> [Activity]:
Take each line from the entries that holds "obtain" and copy it out.

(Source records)
Content starts

/-- The portions of a component, by what a refire does with them. -/
theorem live_by_state (k : Kitchen) (g : Nat) (l : Line) (c : Nat) :
    livePortions k g l.item l.subFrom c =
      portionsOf k (fun t => ofComponent g l.item l.subFrom c t && onRail t) + doneOf k g l c + waitingOf k g l c := by
  rw [portions_split]
  unfold waitingOf doneOf
  congr 1
  refine sum_split _ _ _ _ (fun t => ?_) fun t ht => ?_
  · unfold dispatched
    cases ofComponent g l.item l.subFrom c t <;> simp
  · simp only [Bool.and_eq_true] at ht
    cases hs : t.state <;> simp_all [onRail]

/-- A line that loses e portions in a refire is covered with its shortfall raised by e (R159). -/
theorem live_refired (frees : List Nat) (cs : List Computation) (g : Group) (p : RefirePlan) {idx : Nat} {c : Component}
    (hc : componentOf w.toKitchen p.line.item idx = some c) (hs : findStation w.toKitchen c.station ≠ none)
    (hp : p.comps = (componentsOf w.toKitchen p.line.item).mapIdx (refireComp w.toKitchen g p.line p.lost))
    (made : ∀ x ∈ p.computations, x ∈ cs)
    (kept : ∀ t ∈ w.tickets, t.number ∈ frees → t.lineKey = p.line.key → p.freed g.number t = true) :
    livePortions w.toKitchen g.number p.line.item p.line.subFrom idx - p.lost ≤
      livePortions (rebuild frees cs w).toKitchen g.number p.line.item p.line.subFrom idx := by
  rw [rebuild_live, live_by_state]
  have hget : (componentsOf w.toKitchen p.line.item)[idx]? = some c := by rw [← componentOf_eq]; exact hc
  have hmem : refireComp w.toKitchen g p.line p.lost idx c ∈ p.comps := by
    rw [hp]
    obtain ⟨hi, rfl⟩ := List.getElem?_eq_some_iff.1 hget
    exact List.mem_mapIdx.2 ⟨idx, hi, rfl⟩
  have hmade : ∀ x ∈ (refireComp w.toKitchen g p.line p.lost idx c).rush ++ (refireComp w.toKitchen g p.line p.lost idx c).rebuilt,
      x ∈ cs := fun x hx => made x (List.mem_flatMap.2 ⟨_, hmem, hx⟩)
  have nofree : ∀ t ∈ w.tickets, ofComponent g.number p.line.item p.line.subFrom idx t = true →
      t.state ≠ .done → (undispatched t = true → p.lost ≤ doneOf w.toKitchen g.number p.line idx) → t.number ∉ frees := by
    intro t ht ho hd hu hm
    obtain ⟨-, k2, k3, -⟩ := ofComponent_key ho
    have := kept t ht hm k2
    simp only [RefirePlan.freed, Bool.and_eq_true, Bool.or_eq_true, beq_iff_eq] at this
    rcases this.2 with q | ⟨q1, q2⟩
    · exact hd q
    · obtain ⟨rc, hrc, hq⟩ := List.any_eq_true.1 q2
      simp only [Bool.and_eq_true, beq_iff_eq, decide_eq_true_eq] at hq
      rw [hp] at hrc
      obtain ⟨j, hj, rfl⟩ := List.mem_mapIdx.1 hrc
      have hji : j = idx := hq.1.trans k3
      subst hji
      have h1 := hu q1
      have h2 : doneOf w.toKitchen g.number p.line j < p.lost := hq.2
      omega
  have hrail : portionsOf w.toKitchen (fun t => ofComponent g.number p.line.item p.line.subFrom idx t && onRail t) ≤
      livePortions (forEach dropTicket frees w).toKitchen g.number p.line.item p.line.subFrom idx := by
    refine portions_kept frees w _ _ _ _ _ fun t ht hp' => ?_
    simp only [Bool.and_eq_true] at hp'
    refine ⟨nofree t ht hp'.1 (fun q => ?_) fun q => ?_, hp'.1, fun q => ?_⟩
    · have := hp'.2; simp [onRail, q] at this
    · have := hp'.2
      have h2 := undispatched_not q
      simp [dispatched, this] at h2
    · have := hp'.2; simp [onRail, q] at this
  by_cases hlt : doneOf w.toKitchen g.number p.line idx < p.lost
  · have hdesc : waitingOf w.toKitchen g.number p.line idx - (p.lost - doneOf w.toKitchen g.number p.line idx) ≤
        descPortions (descsOf cs) g.number p.line.item p.line.subFrom idx := by
      by_cases h0 : waitingOf w.toKitchen g.number p.line idx - (p.lost - doneOf w.toKitchen g.number p.line idx) = 0
      · omega
      · obtain ⟨x, hx⟩ := computeFor_made (k := w.toKitchen) (g := g) (l := p.line) (idx := idx) h0 hs
        have hm : x ∈ computeFor w.toKitchen g p.line idx c
            (waitingOf w.toKitchen g.number p.line idx - (p.lost - doneOf w.toKitchen g.number p.line idx)) := by
          rw [hx]; exact List.mem_singleton.2 rfl
        have hr : (refireComp w.toKitchen g p.line p.lost idx c).rebuilt = computeFor w.toKitchen g p.line idx c
            (waitingOf w.toKitchen g.number p.line idx - (p.lost - doneOf w.toKitchen g.number p.line idx)) := if_pos hlt
        exact descPortions_made (hmade x (List.mem_append_right _ (hr ▸ hm))) (mem_computeFor hc hm)
    omega
  · have hkeep : portionsOf w.toKitchen (fun t => ofComponent g.number p.line.item p.line.subFrom idx t && (onRail t || undispatched t)) ≤
        livePortions (forEach dropTicket frees w).toKitchen g.number p.line.item p.line.subFrom idx := by
      refine portions_kept frees w _ _ _ _ _ fun t ht hp' => ?_
      simp only [Bool.and_eq_true] at hp'
      refine ⟨nofree t ht hp'.1 (fun q => ?_) fun q => by omega, hp'.1, fun q => ?_⟩
      · have := hp'.2; simp [onRail, undispatched, q] at this
      · have := hp'.2; simp [onRail, undispatched, q] at this
    have hsum : portionsOf w.toKitchen (fun t => ofComponent g.number p.line.item p.line.subFrom idx t && (onRail t || undispatched t)) =
        portionsOf w.toKitchen (fun t => ofComponent g.number p.line.item p.line.subFrom idx t && onRail t) +
          waitingOf w.toKitchen g.number p.line idx := by
      refine sum_split _ _ _ _ (fun t => ?_) fun t ht => ?_
      · cases ofComponent g.number p.line.item p.line.subFrom idx t <;> simp
      · simp only [Bool.and_eq_true] at ht
        cases hs : t.state <;> simp_all [onRail, undispatched]
    have hdesc : doneOf w.toKitchen g.number p.line idx - p.lost ≤
        descPortions (descsOf cs) g.number p.line.item p.line.subFrom idx := by
      by_cases h0 : doneOf w.toKitchen g.number p.line idx - p.lost = 0
      · omega
      · cases hst : findStation w.toKitchen c.station with
        | none => exact absurd hst hs
        | some s =>
          have hr : (refireComp w.toKitchen g p.line p.lost idx c).rush =
              [refireComputation w.clock ⟨g.number, p.line.item, idx, p.line.subFrom⟩ c s.defn
                (doneOf w.toKitchen g.number p.line idx - p.lost)] := by
            unfold refireComp
            dsimp only
            rw [if_neg h0, hst]
          refine descPortions_made (hmade _ (List.mem_append_left _ (hr ▸ List.mem_singleton.2 rfl)))
            (refireComputation_for hc _ _ _ _ (Nat.pos_of_ne_zero h0))
    omega

/-- A change of a group leaves it in use. -/
theorem setGroup_live {n : Nat} {f : Group → Group} (hf : ∀ g, (f g).number = g.number ∧ (g.state ≠ .cancelled → (f g).state ≠ .cancelled))
    {m : Nat} (h : ∀ x ∈ w.groups, x.number = m → x.state ≠ .cancelled) :
    ∀ x ∈ (setGroup n f w).groups, x.number = m → x.state ≠ .cancelled := by
  intro x hx e
  rcases mem_updateEntry (l := w.groups) hx with ⟨q, -⟩ | ⟨y, hy, -, rfl⟩
  · exact h x q e
  · exact (hf y).2 (h y hy ((hf y).1.symm.trans e))

theorem refreshDisplay_live (n : Nat) {m : Nat} (h : ∀ x ∈ w.groups, x.number = m → x.state ≠ .cancelled) :
    ∀ x ∈ (refreshDisplay n w).groups, x.number = m → x.state ≠ .cancelled := by
  unfold refreshDisplay
  split
  · split
    · exact h
    · exact setGroup_live (fun g => by exact ⟨rfl, id⟩) h
  · exact h

theorem clearDying_live (n : Nat) {m : Nat} (h : ∀ x ∈ w.groups, x.number = m → x.state ≠ .cancelled) :
    ∀ x ∈ (clearDying n w).groups, x.number = m → x.state ≠ .cancelled := by
  unfold clearDying
  split
  · split
    · exact setGroup_live (fun g => by exact ⟨rfl, id⟩) h
    · exact h
  · exact setGroup_live (fun g => by exact ⟨rfl, id⟩) h

theorem refreshDisplay_rest (n : Nat) (w : Work) : (refreshDisplay n w).items = w.items ∧ (refreshDisplay n w).stations = w.stations ∧
    (refreshDisplay n w).tickets = w.tickets := by
  unfold refreshDisplay
  split
  · split <;> exact ⟨rfl, rfl, rfl⟩
  · exact ⟨rfl, rfl, rfl⟩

Content ends

> [Response to the exercise]:
    obtain ⟨hi, rfl⟩ := List.getElem?_eq_some_iff.1 hget
    obtain ⟨-, k2, k3, -⟩ := ofComponent_key ho
    · obtain ⟨rc, hrc, hq⟩ := List.any_eq_true.1 q2
      obtain ⟨j, hj, rfl⟩ := List.mem_mapIdx.1 hrc
      · obtain ⟨x, hx⟩ := computeFor_made (k := w.toKitchen) (g := g) (l := p.line) (idx := idx) h0 hs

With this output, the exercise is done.